---- Materials provided

-- ==== Sys2Proof/Config.lean ====
section
/-!
DEFINITION. What an implementation fixes (the parameters of spec/00_scope.md R10) and the values the spec leaves
open (`opaque`, no body). Nothing here changes while the machine runs (spec/10_state.md R58).
-/

namespace Sys2Proof

/-- A port's status code. `TP_OK` is the one value that means success, "anything else is a failure", and its number is
the transport's business (R52, R112); so the model keeps the one distinction the rules make. -/
inductive PortStatus where
  | ok
  | failed
  deriving DecidableEq, Repr, Inhabited

/-- An event record (R100): `len` is 0 to 512, the number of payload bytes (R9, R90). -/
structure Event where
  cls       : Half
  typ       : Half
  timestamp : Word
  guid      : Guid
  len       : Fin 513
  data      : Vector Byte len.val
  deriving DecidableEq, Repr, Inhabited

/-- The payload bytes, first byte first. -/
def Event.payload (ev : Event) : List Byte := ev.data.toList

/-- A memory-region descriptor `{memtype, begin, end}` (R64): `first` is the spec's `begin`, and `more` the number of
addresses after it, so that "`begin <= end`" holds of every region. -/
structure Region where
  memtype : Byte
  first   : Word
  more    : Fin (2 ^ 32 - 1 - first.toNat + 1)
  deriving DecidableEq, Repr, Inhabited

/-- The spec's `end`: "the last address that belongs to the region" (R64). -/
def Region.last (g : Region) : Word := BitVec.ofNat 32 (g.first.toNat + g.more.val)

/-- The parameters of R10 that are plain data. `N_CE` is `moreCe + 1`, so that it is at least 1; the two sizes are at
most 2^32. The function `crc16_step` is `Config.crc16Step`. -/
structure Params where
  moreCe                : Nat
  bufSize               : Fin (2 ^ 32 + 1)
  fwbSize               : Fin (2 ^ 32 + 1)
  regions               : Vector Region 4
  classProtocol         : Half
  typeEnterBoot         : Half
  typeEnterBootAck      : Half
  typeEnterBootNack     : Half
  typeStartBlock        : Half
  typeStartBlockAck     : Half
  typeStartBlockNack    : Half
  typeBlockData         : Half
  typeBlockDataAck      : Half
  typeBlockDataNack     : Half
  typeProgramBlock      : Half
  typeProgramBlockAck   : Half
  typeProgramBlockNack  : Half
  expectedBootAlgorithm : Byte
  defaultTimeoutMs      : Word
  crc16Init             : Half
  deriving DecidableEq, Repr, Inhabited

/-- `N_CE`, the number of cipher units (R10). -/
def Params.nCe (p : Params) : Nat := p.moreCe + 1

/-- Which HOST-written memory a byte belongs to: BUF of cipher unit `k` (each has its own, R61), or FWB. -/
inductive Space where
  | buf (k : Nat)
  | fwb
  deriving DecidableEq, Repr

/-- The parameter values of the implementation that comes out of reset. Free: most rows of R10 read "none: must be
supplied", and a model "must not hard-wire" them (log entry 1). -/
opaque Config.params : Params

/-- `crc16_step(c, b)`, "a total function of a 16-bit checksum and a byte; the model assumes nothing of it except that
it depends on its two arguments alone" (R56). -/
opaque Config.crc16Step : Half → Byte → Half

/-- What a byte of BUF or FWB holds that nothing has written (R57: unspecified; U14: any value; log entry 2). -/
opaque Config.unwrittenByte : Space → Nat → Byte

/-- The TIMER's count at power-on, unspecified (R50, R57; log entry 3). -/
opaque Config.powerOnTimer : Word

/-! The answers of the environment ports once the answers scripted in `Env` are used up: free draws, one index each
(R50 to R54; log entry 4). -/

/-- An advance of the TIMER between two reads (R50). -/
opaque Config.freeTick : Nat → Word

/-- An answer of `rng_available()` to cipher unit `k` (R51): the unit, then the index. -/
opaque Config.freeRngAvailable : Nat → Nat → Bool

/-- A byte of `rng_draw(n)` to cipher unit `k` (R51, R172): the unit, then the index. -/
opaque Config.freeRngByte : Nat → Nat → Byte

/-- A status returned by `tp_send` (R52). -/
opaque Config.freeSendStatus : Nat → PortStatus

/-- An answer of `tp_count()` (R53). -/
opaque Config.freeCount : Nat → PortStatus × Word

/-- An answer of `tp_receive()` (R53). -/
opaque Config.freeReceive : Nat → PortStatus × Event

/-- An answer of `stdreg_read`: status, algorithm id, device code (R54). -/
opaque Config.freeRegisters : Nat → PortStatus × Byte × Half

end Sys2Proof
end

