-- ==== Sys2Proof/Machine/State.lean ====
section
/-!
DEFINITION. The state of VSCP-CB as plain data: every register, flag, counter and memory of spec/10_state.md, the
pending moves of HOST, the scripted answers of the environment ports, and the state after reset. INVENTORY.md's
'## State' lists each field with its rule.
-/

namespace Sys2Proof.Machine

/-- Why the machine stops. HOST alone can cause one, by a move the spec gives it no right to; no command does. -/
inductive Fault where
  /-- Raised by a HOST memory move that touches bytes a busy unit is using: "What happens if HOST breaks (c) is undefined
  by this spec" (R79, U6). Safe: nothing is claimed of such a run. -/
  | hostTouchesBusyMemory
  /-- Raised by a HOST memory move outside the memory's addresses, or in the BUF of a cipher unit that does not exist
  (R60). Safe. -/
  | hostAddressOutside
  deriving DecidableEq, Repr

/-- Why an instruction has no meaning in the model. -/
inductive Refusal where
  /-- Raised by an arm of `exec` whose instruction has no meaning yet; no arm does. Safe. -/
  | notModelled (mnemonic : String)
  deriving DecidableEq, Repr

/-- The error codes 0 to 12; codes 13 to 255 are never produced (R250). -/
inductive ErrCode where
  | success
  | comm
  | timeout
  | nack
  | parameter
  | size
  | notSupported
  | invalidFrame
  | variant
  | length
  | range
  | state
  | illegalCmd
  deriving DecidableEq, Repr

/-- The nine session states (R109, R220). -/
inductive SessionState where
  | init
  | registersRead
  | bootModeRequested
  | bootModeConfirmed
  | blockStarted
  | blockWritten
  | blockProgrammed
  | rebooted
  | failed
  deriving DecidableEq, Repr

/-- The status messages (R240). -/
inductive MsgId where
  | initStart
  | regsRead
  | devcodeMismatch
  | bootRequested
  | bootConfirmed
  | regionStart
  | blockProgrammed
  | loadDone
  | failed
  deriving DecidableEq, Repr

/-- A status register's flags (R33). `WARN` is BS's alone and stands beside BS's flags; bits 7:5 have no storage. -/
structure Flags where
  busy : Bool
  done : Bool
  err  : Bool
  ovr  : Bool
  deriving DecidableEq, Repr

/-- Byte memory: (address, byte) pairs with rising addresses. An unlisted address has no value: in IMG it is
*unpopulated* (R63), in BUF and FWB nothing has written it (log entry 2). -/
abbrev Memory := List Host.Cell

/-- Where a cipher unit stands in the pseudocode of the command in progress (log entry 6), beside the counters of R31. -/
inductive CePhase where
  /-- no command in progress -/
  | idle
  /-- accepted; the operand checks come next (R160 phase 2), or the one step of `GEN_IV` -/
  | checks
  /-- inside `EXPAND_KEY`'s loop over `i` (R141) -/
  | expand
  /-- at the head of the loop over `off` (R160 phase 4) -/
  | block
  /-- inside `ENC_BLOCK` or `DEC_BLOCK` (R151, R153) -/
  | rounds
  /-- the block's `MemWrite` comes next (R163 to R169) -/
  | store
  deriving DecidableEq, Repr

/-- The random source as one cipher unit meets it (R51): the answers it will give to that unit, soonest first. Each unit has
its own, so that the units' steps share nothing (R275; log entries 4 and 23). -/
structure Rng where
  /-- coming answers of `rng_available()` -/
  available : List Bool
  /-- coming bytes of `rng_draw` -/
  bytes     : List Byte
  /-- index of the next free draw (the model's own) -/
  draws     : Nat
  deriving DecidableEq, Repr

/-- One cipher unit CE[k] with its operand registers (R21), control and status registers (R33, R34), sequencing state
(R31), workspace (R40 to R42) and its own BUF (R61). -/
structure CeUnit where
  /-- `CE_KEY[0..31]` -/
  key     : Vector Byte 32
  /-- `CE_IV[0..15]` -/
  iv      : Block
  /-- `CE_VARIANT` -/
  variant : Half
  /-- `CE_SRC` -/
  src     : Word
  /-- `CE_DST` -/
  dst     : Word
  /-- `CE_LEN` -/
  len     : Word
  /-- `CE_STATUS` -/
  flags   : Flags
  /-- `CE_ERR` -/
  err     : ErrCode
  /-- `CE_RESULT` -/
  result  : Word
  /-- `ce_cmd`, the command in progress -/
  cmd     : Byte
  /-- `Nk` -/
  nk      : Nat
  /-- `Nr` -/
  nr      : Nat
  /-- `i`, the word index of key expansion -/
  i       : Nat
  /-- `round` -/
  round   : Nat
  /-- `off`, held as `nat` -/
  off     : Nat
  /-- `W[0..59]`, the round-key schedule -/
  w       : Vector CWord 60
  /-- `S[0..15]`, the block state -/
  st      : Block
  /-- `CHAIN[0..15]` -/
  chain   : Block
  /-- `TMP[0..15]` -/
  tmp     : Block
  /-- the place in the command's pseudocode (log entry 6) -/
  phase   : CePhase
  /-- BUF of this unit -/
  buf     : Memory
  /-- the environment's random source, as this unit meets it (R51; no register) -/
  rng     : Rng
  deriving DecidableEq, Repr

/-- Which answer a response wait awaits; a start-block wait keeps the block number its ACK records (R182, R200). -/
inductive Await where
  | enterBoot
  | startBlock (n : Word)
  | blockData (k : Nat)
  | programBlock
  deriving DecidableEq, Repr

/-- Where BS stands in the pseudocode of the command in progress (log entry 6): the model's form of "the state that
decides what the unit does next" (R30) beside the registers of R32. -/
inductive BsPoint where
  /-- no command in progress -/
  | idle
  /-- accepted; the guard and the local checks come next (R180 phases 2 and 3) -/
  | checks
  /-- `DEV_INIT`: the register read comes next (R190) -/
  | readRegisters
  /-- `DEV_INIT`: the enter-bootloader request comes next (R190) -/
  | sendEnterBoot
  /-- `START_BLOCK_OP(n, m)` comes next (R200) -/
  | sendStartBlock (n : Word) (m : Byte)
  /-- `WRITE_CHUNK_OP` of chunk `k` comes next (R203, R206) -/
  | sendChunk (k : Nat)
  /-- `PROGRAM_BLOCK_OP(n)` comes next (R210) -/
  | sendProgramBlock (n : Word)
  /-- inside the loop of `CHECK_RESPONSE` (R182) -/
  | wait (a : Await)
  /-- `DEV_LOAD`: region `r` comes next, or the end of the load when `r` is 4 (R225) -/
  | loadRegion (r : Nat)
  deriving DecidableEq, Repr

/-- The bootloader sequencer BS with its operand registers (R22), control and status registers (R33, R35, R36),
sequencing state (R32) and the session's latched operands (R43). -/
structure BsUnit where
  /-- `BS_GUID[0..15]` -/
  guid          : Guid
  /-- `BS_NICKNAME` -/
  nickname      : Byte
  /-- `BS_PAGE` -/
  page          : Half
  /-- `BS_DEVCODE` -/
  devcode       : Half
  /-- `BS_TIMEOUT` -/
  timeout       : Word
  /-- `BS_CTRL` -/
  ctrl          : Byte
  /-- `BS_BLOCKNO` -/
  blockNo       : Word
  /-- `BS_MEMTYPE` -/
  memtype       : Byte
  /-- `BS_SRC` -/
  src           : Word
  /-- `BS_CHUNKLEN` -/
  chunkLen      : Word
  /-- `BS_STATUS` but for `WARN` -/
  flags         : Flags
  /-- `BS_STATUS.WARN` -/
  warn          : Bool
  /-- `BS_ERR` -/
  err           : ErrCode
  /-- `BS_STATE` -/
  state         : SessionState
  /-- `BS_BLOCKSIZE` -/
  blockSize     : Word
  /-- `BS_NUMBLOCKS` -/
  numBlocks     : Word
  /-- `BS_CHUNKSIZE` -/
  chunkSize     : Word
  /-- `BS_CHECKSUM` -/
  checksum      : Half
  /-- `BS_REGION` -/
  region        : Byte
  /-- `BS_BLOCKIDX` -/
  blockIdx      : Word
  /-- `BS_CURBLOCK` -/
  curBlock      : Word
  /-- `BS_CHUNKIDX` -/
  chunkIdx      : Word
  /-- `BS_REMOTE_ALG` -/
  remoteAlg     : Byte
  /-- `BS_REMOTE_DEVCODE` -/
  remoteDevcode : Half
  /-- `S_GUID[0..15]` -/
  sGuid         : Guid
  /-- `S_NICKNAME` -/
  sNickname     : Byte
  /-- `S_PAGE` -/
  sPage         : Half
  /-- `S_DEVCODE` -/
  sDevcode      : Half
  /-- `S_TIMEOUT` -/
  sTimeout      : Word
  /-- `S_CTRL` -/
  sCtrl         : Byte
  /-- `bs_cmd`, the command in progress -/
  cmd           : Byte
  /-- `bs_deadline_t0` -/
  deadlineT0    : Word
  /-- the place in the command's pseudocode (log entry 6) -/
  point         : BsPoint
  deriving DecidableEq, Repr

/-- The environment ports (R17, R50 to R55): for each port the answers it will give, soonest first, which a statement
about every state quantifies over (log entry 4); and what the block has handed out, oldest first (log entry 7). -/
structure Env where
  /-- TIMER's present count -/
  timer        : Word
  /-- TIMER's coming advances, one for each read (R50) -/
  ticks        : List Word
  /-- coming statuses of `tp_send` -/
  sendStatus   : List PortStatus
  /-- coming answers of `tp_count()` -/
  counts       : List (PortStatus × Word)
  /-- coming answers of `tp_receive()`: with `counts`, the transport's queue as BS meets it (R45, R53) -/
  receives     : List (PortStatus × Event)
  /-- coming answers of `stdreg_read` -/
  registers    : List (PortStatus × Byte × Half)
  /-- index of the next free draw (the model's own) -/
  draws        : Nat
  /-- events handed to `tp_send` -/
  sent         : List Event
  /-- messages handed to `status_emit`, each with its progress value -/
  messages     : List (Byte × MsgId)
  deriving DecidableEq, Repr

/-- A move of HOST, or time passing between two of them (R20, R37, R79, R99). How HOST reaches BUF, FWB and IMG "is not
specified" (R99): that it fills any number of bytes in one step, reads one byte in a step, and un-populates the whole of
IMG at once are DESIGN CHOICES (log entry 24). -/
inductive Move where
  /-- write a register; to a command register this issues a command (R92) -/
  | write (a : RegAddr) (v : Word)
  /-- read a register -/
  | read (a : RegAddr)
  /-- fill BUF of cipher unit `k` from an address -/
  | bufWrite (k : Nat) (a : Word) (bytes : List Byte)
  /-- read a byte of BUF of cipher unit `k` -/
  | bufRead (k : Nat) (a : Word)
  /-- fill FWB from an address -/
  | fwbWrite (a : Word) (bytes : List Byte)
  /-- read a byte of FWB, also while BS is busy (log entry 26) -/
  | fwbRead (a : Word)
  /-- populate IMG from an address -/
  | imgWrite (a : Word) (bytes : List Byte)
  /-- read an address of IMG: its byte, or that it is unpopulated (R20, R63), also while BS is busy (log entry 26) -/
  | imgRead (a : Word)
  /-- make every address of IMG unpopulated: DESIGN CHOICE, the spec names no way to un-populate one (log entry 24) -/
  | imgClear
  /-- `WAIT CE`: read `CE_STATUS` of unit `k` until `DONE = 1` (R99) -/
  | waitCe (k : Nat)
  /-- `WAIT BS`: read `BS_STATUS` until `DONE = 1` (R99) -/
  | waitBs
  /-- HOST makes no access while every busy unit takes one step -/
  | lapse
  /-- HOST makes no access while cipher unit `k` alone takes one step, if it is busy (R20) -/
  | lapseCe (k : Nat)
  /-- HOST makes no access while BS alone takes one step, if it is busy (R20) -/
  | lapseBs
  /-- the reset input (R290, R291) -/
  | reset
  deriving DecidableEq, Repr

/-- The whole machine. -/
structure State where
  /-- the parameters of the implementation (R10); no step changes them (log entry 1) -/
  params   : Params
  /-- the cipher units CE[0], CE[1], ... (R20, R275) -/
  ces      : List CeUnit
  /-- the bootloader sequencer -/
  bs       : BsUnit
  /-- FWB, the firmware staging buffer (R62) -/
  fwb      : Memory
  /-- IMG, the firmware image (R63) -/
  img      : Memory
  /-- the environment ports -/
  env      : Env
  /-- HOST's coming moves, next first (log entry 8) -/
  moves    : List Move
  /-- how many steps a unit takes after accepting a command before another agent moves (log entry 9) -/
  pace     : Nat
  /-- what HOST's last read returned; `none` for an unpopulated address of IMG (log entry 10) -/
  readData : Option Word
  deriving DecidableEq, Repr

/-- All flags clear (R57). -/
def Flags.reset : Flags := { busy := false, done := false, err := false, ovr := false }

/-- Sixteen zero bytes. -/
def zeroBlock : Block := Vector.replicate 16 0

/-- A schedule word of zeros. -/
def zeroWord : CWord := Vector.replicate 4 0

/-- A cipher unit after reset, but for BUF and the environment, which reset does not touch (R57). -/
def CeUnit.reset (rng : Rng) (buf : Memory) : CeUnit :=
  { key := Vector.replicate 32 0, iv := zeroBlock, variant := 0, src := 0, dst := 0, len := 0,
    flags := Flags.reset, err := .success, result := 0,
    cmd := 0, nk := 0, nr := 0, i := 0, round := 0, off := 0,
    w := Vector.replicate 60 zeroWord, st := zeroBlock, chain := zeroBlock, tmp := zeroBlock,
    phase := .idle, buf := buf, rng := rng }

/-- BS after reset: every register 0, `BS_STATE = Init`, but for `BS_TIMEOUT` (R57). -/
def BsUnit.reset (defaultTimeoutMs : Word) : BsUnit :=
  { guid := Vector.replicate 16 0, nickname := 0, page := 0, devcode := 0, timeout := defaultTimeoutMs,
    ctrl := 0, blockNo := 0, memtype := 0, src := 0, chunkLen := 0,
    flags := Flags.reset, warn := false, err := .success,
    state := .init, blockSize := 0, numBlocks := 0, chunkSize := 0, checksum := 0,
    region := 0, blockIdx := 0, curBlock := 0, chunkIdx := 0, remoteAlg := 0, remoteDevcode := 0,
    sGuid := Vector.replicate 16 0, sNickname := 0, sPage := 0, sDevcode := 0, sTimeout := 0, sCtrl := 0,
    cmd := 0, deadlineT0 := 0, point := .idle }

/-- The environment at power-on: nothing scripted, nothing handed out. -/
def Env.powerOn : Env :=
  { timer := Config.powerOnTimer, ticks := [], sendStatus := [], counts := [], receives := [], registers := [],
    draws := 0, sent := [], messages := [] }

/-- The random source at power-on: nothing scripted. -/
def Rng.powerOn : Rng := { available := [], bytes := [], draws := 0 }

/-- The machine right after reset at power-on (R57, R290): both kinds of unit idle, nothing written to the memories,
no HOST move pending. -/
def State.reset : State :=
  { params := Config.params
    ces := List.replicate (Config.params.moreCe + 1) (CeUnit.reset Rng.powerOn [])
    bs := BsUnit.reset Config.params.defaultTimeoutMs
    fwb := []
    img := []
    env := Env.powerOn
    moves := []
    pace := 4096
    readData := some 0 }

end Sys2Proof.Machine
end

--------

(To do):
Wherever the word "replicate" appears in the records above, copy that line.

(Result of the task):
def zeroBlock : Block := Vector.replicate 16 0
def zeroWord : CWord := Vector.replicate 4 0
  { key := Vector.replicate 32 0, iv := zeroBlock, variant := 0, src := 0, dst := 0, len := 0,
    w := Vector.replicate 60 zeroWord, st := zeroBlock, chain := zeroBlock, tmp := zeroBlock,
  { guid := Vector.replicate 16 0, nickname := 0, page := 0, devcode := 0, timeout := defaultTimeoutMs,
    sGuid := Vector.replicate 16 0, sNickname := 0, sPage := 0, sDevcode := 0, sTimeout := 0, sCtrl := 0,
    ces := List.replicate (Config.params.moreCe + 1) (CeUnit.reset Rng.powerOn [])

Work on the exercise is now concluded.